Dataset entries:

○ ○ ○ ○ ○ ○ ○

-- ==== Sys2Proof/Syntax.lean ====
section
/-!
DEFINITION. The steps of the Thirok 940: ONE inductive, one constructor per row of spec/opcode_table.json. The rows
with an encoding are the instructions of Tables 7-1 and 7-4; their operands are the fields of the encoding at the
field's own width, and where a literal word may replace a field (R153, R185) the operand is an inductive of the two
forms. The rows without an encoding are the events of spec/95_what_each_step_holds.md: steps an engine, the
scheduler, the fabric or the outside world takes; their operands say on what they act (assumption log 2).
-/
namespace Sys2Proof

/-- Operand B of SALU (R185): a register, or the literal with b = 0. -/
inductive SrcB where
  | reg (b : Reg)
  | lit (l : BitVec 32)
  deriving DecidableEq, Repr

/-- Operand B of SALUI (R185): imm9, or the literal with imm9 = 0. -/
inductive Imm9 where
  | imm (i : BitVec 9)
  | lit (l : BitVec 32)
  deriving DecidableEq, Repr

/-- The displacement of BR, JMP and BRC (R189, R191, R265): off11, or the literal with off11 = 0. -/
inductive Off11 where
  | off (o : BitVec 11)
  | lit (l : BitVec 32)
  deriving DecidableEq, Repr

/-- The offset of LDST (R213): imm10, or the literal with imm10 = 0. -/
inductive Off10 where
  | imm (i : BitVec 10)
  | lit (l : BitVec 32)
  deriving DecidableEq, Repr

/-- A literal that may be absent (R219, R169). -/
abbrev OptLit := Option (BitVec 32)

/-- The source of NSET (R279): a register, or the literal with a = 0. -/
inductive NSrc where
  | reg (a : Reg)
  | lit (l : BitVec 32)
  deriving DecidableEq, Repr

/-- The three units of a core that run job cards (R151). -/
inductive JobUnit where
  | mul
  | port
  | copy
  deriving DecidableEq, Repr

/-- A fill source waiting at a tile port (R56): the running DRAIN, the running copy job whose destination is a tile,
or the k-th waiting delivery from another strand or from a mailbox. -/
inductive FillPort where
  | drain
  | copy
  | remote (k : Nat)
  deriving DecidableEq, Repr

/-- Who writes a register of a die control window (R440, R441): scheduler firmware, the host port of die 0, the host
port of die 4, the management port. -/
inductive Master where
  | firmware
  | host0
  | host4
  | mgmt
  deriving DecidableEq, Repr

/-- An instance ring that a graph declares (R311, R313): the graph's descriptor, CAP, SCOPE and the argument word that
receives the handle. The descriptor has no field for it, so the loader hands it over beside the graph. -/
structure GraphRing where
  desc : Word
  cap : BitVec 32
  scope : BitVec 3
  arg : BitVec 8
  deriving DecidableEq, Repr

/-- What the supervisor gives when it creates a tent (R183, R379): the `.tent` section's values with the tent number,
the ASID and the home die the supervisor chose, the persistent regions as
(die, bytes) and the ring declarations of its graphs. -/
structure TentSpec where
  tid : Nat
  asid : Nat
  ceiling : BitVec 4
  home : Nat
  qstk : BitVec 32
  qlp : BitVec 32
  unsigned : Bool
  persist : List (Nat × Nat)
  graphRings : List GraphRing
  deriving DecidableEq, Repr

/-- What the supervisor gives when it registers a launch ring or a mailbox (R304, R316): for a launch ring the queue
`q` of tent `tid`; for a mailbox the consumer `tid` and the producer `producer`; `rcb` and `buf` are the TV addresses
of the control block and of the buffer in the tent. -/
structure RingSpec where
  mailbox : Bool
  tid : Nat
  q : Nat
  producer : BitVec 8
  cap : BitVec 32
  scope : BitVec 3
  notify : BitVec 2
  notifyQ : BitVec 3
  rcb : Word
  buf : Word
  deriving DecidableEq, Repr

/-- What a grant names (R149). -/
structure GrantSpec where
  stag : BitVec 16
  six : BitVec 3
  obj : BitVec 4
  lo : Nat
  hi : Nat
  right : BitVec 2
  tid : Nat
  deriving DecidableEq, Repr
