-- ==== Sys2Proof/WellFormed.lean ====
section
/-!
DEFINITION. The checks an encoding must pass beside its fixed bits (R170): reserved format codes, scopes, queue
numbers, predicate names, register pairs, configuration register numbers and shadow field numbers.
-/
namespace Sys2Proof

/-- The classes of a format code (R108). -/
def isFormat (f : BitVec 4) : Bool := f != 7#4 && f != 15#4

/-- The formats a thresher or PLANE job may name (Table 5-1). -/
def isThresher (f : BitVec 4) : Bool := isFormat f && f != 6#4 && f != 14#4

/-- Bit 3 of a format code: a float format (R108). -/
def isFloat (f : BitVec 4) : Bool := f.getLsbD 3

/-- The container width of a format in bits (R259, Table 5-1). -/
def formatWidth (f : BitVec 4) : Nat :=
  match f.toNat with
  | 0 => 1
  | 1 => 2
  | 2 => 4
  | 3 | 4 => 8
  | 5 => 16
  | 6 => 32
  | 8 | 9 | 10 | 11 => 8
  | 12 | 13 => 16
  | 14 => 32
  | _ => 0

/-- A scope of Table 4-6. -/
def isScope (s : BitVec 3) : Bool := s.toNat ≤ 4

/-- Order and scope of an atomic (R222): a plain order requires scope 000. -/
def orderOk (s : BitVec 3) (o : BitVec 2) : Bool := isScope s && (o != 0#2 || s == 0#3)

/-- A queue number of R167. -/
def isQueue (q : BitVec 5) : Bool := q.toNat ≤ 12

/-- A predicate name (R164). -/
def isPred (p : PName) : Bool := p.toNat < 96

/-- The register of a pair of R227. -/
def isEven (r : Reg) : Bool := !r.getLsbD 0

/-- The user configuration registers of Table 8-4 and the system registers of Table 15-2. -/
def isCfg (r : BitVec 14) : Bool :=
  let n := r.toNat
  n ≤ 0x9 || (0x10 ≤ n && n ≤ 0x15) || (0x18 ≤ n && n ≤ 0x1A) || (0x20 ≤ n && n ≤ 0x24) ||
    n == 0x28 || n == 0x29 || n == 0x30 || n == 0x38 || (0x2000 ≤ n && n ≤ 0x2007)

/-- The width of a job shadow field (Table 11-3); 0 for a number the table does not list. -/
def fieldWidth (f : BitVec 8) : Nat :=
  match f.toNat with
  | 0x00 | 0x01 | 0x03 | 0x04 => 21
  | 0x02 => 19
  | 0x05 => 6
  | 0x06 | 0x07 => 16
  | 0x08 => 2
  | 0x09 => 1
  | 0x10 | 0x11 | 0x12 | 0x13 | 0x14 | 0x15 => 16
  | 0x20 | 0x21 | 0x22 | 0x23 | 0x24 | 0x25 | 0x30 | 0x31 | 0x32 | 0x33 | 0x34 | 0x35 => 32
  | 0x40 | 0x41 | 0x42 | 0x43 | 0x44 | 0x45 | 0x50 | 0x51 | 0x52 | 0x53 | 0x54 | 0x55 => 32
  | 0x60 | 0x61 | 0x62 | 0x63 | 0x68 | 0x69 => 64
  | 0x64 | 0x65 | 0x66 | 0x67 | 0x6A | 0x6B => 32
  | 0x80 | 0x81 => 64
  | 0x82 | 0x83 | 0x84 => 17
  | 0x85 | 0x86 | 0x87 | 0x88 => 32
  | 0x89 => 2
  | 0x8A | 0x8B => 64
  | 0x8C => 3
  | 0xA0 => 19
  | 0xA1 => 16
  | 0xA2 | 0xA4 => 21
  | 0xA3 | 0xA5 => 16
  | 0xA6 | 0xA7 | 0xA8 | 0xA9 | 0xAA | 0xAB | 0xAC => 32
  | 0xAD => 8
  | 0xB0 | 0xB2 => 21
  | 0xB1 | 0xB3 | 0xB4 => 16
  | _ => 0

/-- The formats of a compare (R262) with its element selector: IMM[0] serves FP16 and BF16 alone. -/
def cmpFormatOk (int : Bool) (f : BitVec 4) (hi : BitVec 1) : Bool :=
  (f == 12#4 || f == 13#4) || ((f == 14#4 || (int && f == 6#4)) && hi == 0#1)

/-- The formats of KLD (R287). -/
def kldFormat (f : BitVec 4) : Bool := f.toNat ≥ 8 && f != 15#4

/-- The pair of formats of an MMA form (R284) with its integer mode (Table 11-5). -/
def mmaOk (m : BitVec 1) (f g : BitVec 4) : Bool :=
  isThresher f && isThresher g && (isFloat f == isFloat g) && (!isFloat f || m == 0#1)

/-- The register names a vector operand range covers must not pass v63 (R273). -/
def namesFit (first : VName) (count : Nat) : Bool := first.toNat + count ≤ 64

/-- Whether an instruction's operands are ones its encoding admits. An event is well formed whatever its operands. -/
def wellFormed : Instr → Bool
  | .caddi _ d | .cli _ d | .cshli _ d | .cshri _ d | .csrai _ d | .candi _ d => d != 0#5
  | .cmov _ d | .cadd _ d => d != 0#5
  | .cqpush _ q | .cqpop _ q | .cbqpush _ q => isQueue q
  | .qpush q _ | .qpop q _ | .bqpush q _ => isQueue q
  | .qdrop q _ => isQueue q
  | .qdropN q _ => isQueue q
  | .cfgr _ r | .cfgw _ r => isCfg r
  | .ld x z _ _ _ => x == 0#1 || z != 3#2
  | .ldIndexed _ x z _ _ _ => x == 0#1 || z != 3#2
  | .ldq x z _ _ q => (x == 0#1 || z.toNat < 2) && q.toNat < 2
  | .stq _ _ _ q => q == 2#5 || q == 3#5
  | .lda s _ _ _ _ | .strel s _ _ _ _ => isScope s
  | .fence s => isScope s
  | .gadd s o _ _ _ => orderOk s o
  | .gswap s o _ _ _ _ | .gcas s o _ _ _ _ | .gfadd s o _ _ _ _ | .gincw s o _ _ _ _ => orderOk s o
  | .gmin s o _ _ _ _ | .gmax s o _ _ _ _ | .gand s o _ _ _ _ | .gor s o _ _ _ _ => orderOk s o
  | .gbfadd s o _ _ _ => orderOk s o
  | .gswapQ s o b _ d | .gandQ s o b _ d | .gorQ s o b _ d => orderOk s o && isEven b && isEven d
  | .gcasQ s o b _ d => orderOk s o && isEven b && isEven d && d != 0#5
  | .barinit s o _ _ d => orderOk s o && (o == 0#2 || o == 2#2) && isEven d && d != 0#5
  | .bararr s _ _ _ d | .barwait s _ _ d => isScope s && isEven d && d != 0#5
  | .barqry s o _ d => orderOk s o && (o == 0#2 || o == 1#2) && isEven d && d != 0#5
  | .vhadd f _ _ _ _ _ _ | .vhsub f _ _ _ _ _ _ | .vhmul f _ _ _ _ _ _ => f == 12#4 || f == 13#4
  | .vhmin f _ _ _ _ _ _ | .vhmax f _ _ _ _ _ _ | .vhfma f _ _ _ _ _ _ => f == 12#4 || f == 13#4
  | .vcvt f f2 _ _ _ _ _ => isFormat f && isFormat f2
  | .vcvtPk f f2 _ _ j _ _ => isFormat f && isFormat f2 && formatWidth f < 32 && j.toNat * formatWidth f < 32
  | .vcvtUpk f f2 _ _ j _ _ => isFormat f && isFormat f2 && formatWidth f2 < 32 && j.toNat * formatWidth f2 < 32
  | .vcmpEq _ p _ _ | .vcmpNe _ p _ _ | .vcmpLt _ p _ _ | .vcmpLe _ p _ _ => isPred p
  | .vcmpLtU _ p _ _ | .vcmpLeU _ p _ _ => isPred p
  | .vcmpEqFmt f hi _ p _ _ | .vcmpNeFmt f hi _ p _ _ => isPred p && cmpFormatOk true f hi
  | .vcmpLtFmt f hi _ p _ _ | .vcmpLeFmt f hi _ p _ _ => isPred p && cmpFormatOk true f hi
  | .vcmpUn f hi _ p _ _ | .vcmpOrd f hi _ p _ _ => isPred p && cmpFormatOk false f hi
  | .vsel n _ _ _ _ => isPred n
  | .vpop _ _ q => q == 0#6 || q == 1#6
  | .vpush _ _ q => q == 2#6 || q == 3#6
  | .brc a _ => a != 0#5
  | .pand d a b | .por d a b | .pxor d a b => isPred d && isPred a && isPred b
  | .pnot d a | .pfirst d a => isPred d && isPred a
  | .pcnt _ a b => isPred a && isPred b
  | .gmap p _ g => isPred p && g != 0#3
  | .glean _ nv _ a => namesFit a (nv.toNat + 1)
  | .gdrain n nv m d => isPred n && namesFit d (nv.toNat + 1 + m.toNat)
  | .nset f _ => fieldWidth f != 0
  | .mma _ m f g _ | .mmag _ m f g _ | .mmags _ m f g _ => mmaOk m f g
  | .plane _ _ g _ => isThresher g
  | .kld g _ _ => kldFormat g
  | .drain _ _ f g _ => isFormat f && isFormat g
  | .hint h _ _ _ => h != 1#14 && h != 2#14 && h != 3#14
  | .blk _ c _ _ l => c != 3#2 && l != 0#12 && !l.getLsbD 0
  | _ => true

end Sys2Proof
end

○ ○ ○ ○ ○ ○ ○

__What is needed__. From the records above, transcribe without alteration every line from the one with "names (R149). -/" to the one with "code (R108). -/", inclusive.

__Answer to the problem__.
/-- What a grant names (R149). -/
structure GrantSpec where
  stag : BitVec 16
  six : BitVec 3
  obj : BitVec 4
  lo : Nat
  hi : Nat
  right : BitVec 2
  tid : Nat
  deriving DecidableEq, Repr
-- ==== Sys2Proof/WellFormed.lean ====
section
/-!
DEFINITION. The checks an encoding must pass beside its fixed bits (R170): reserved format codes, scopes, queue
numbers, predicate names, register pairs, configuration register numbers and shadow field numbers.
-/
namespace Sys2Proof

/-- The classes of a format code (R108). -/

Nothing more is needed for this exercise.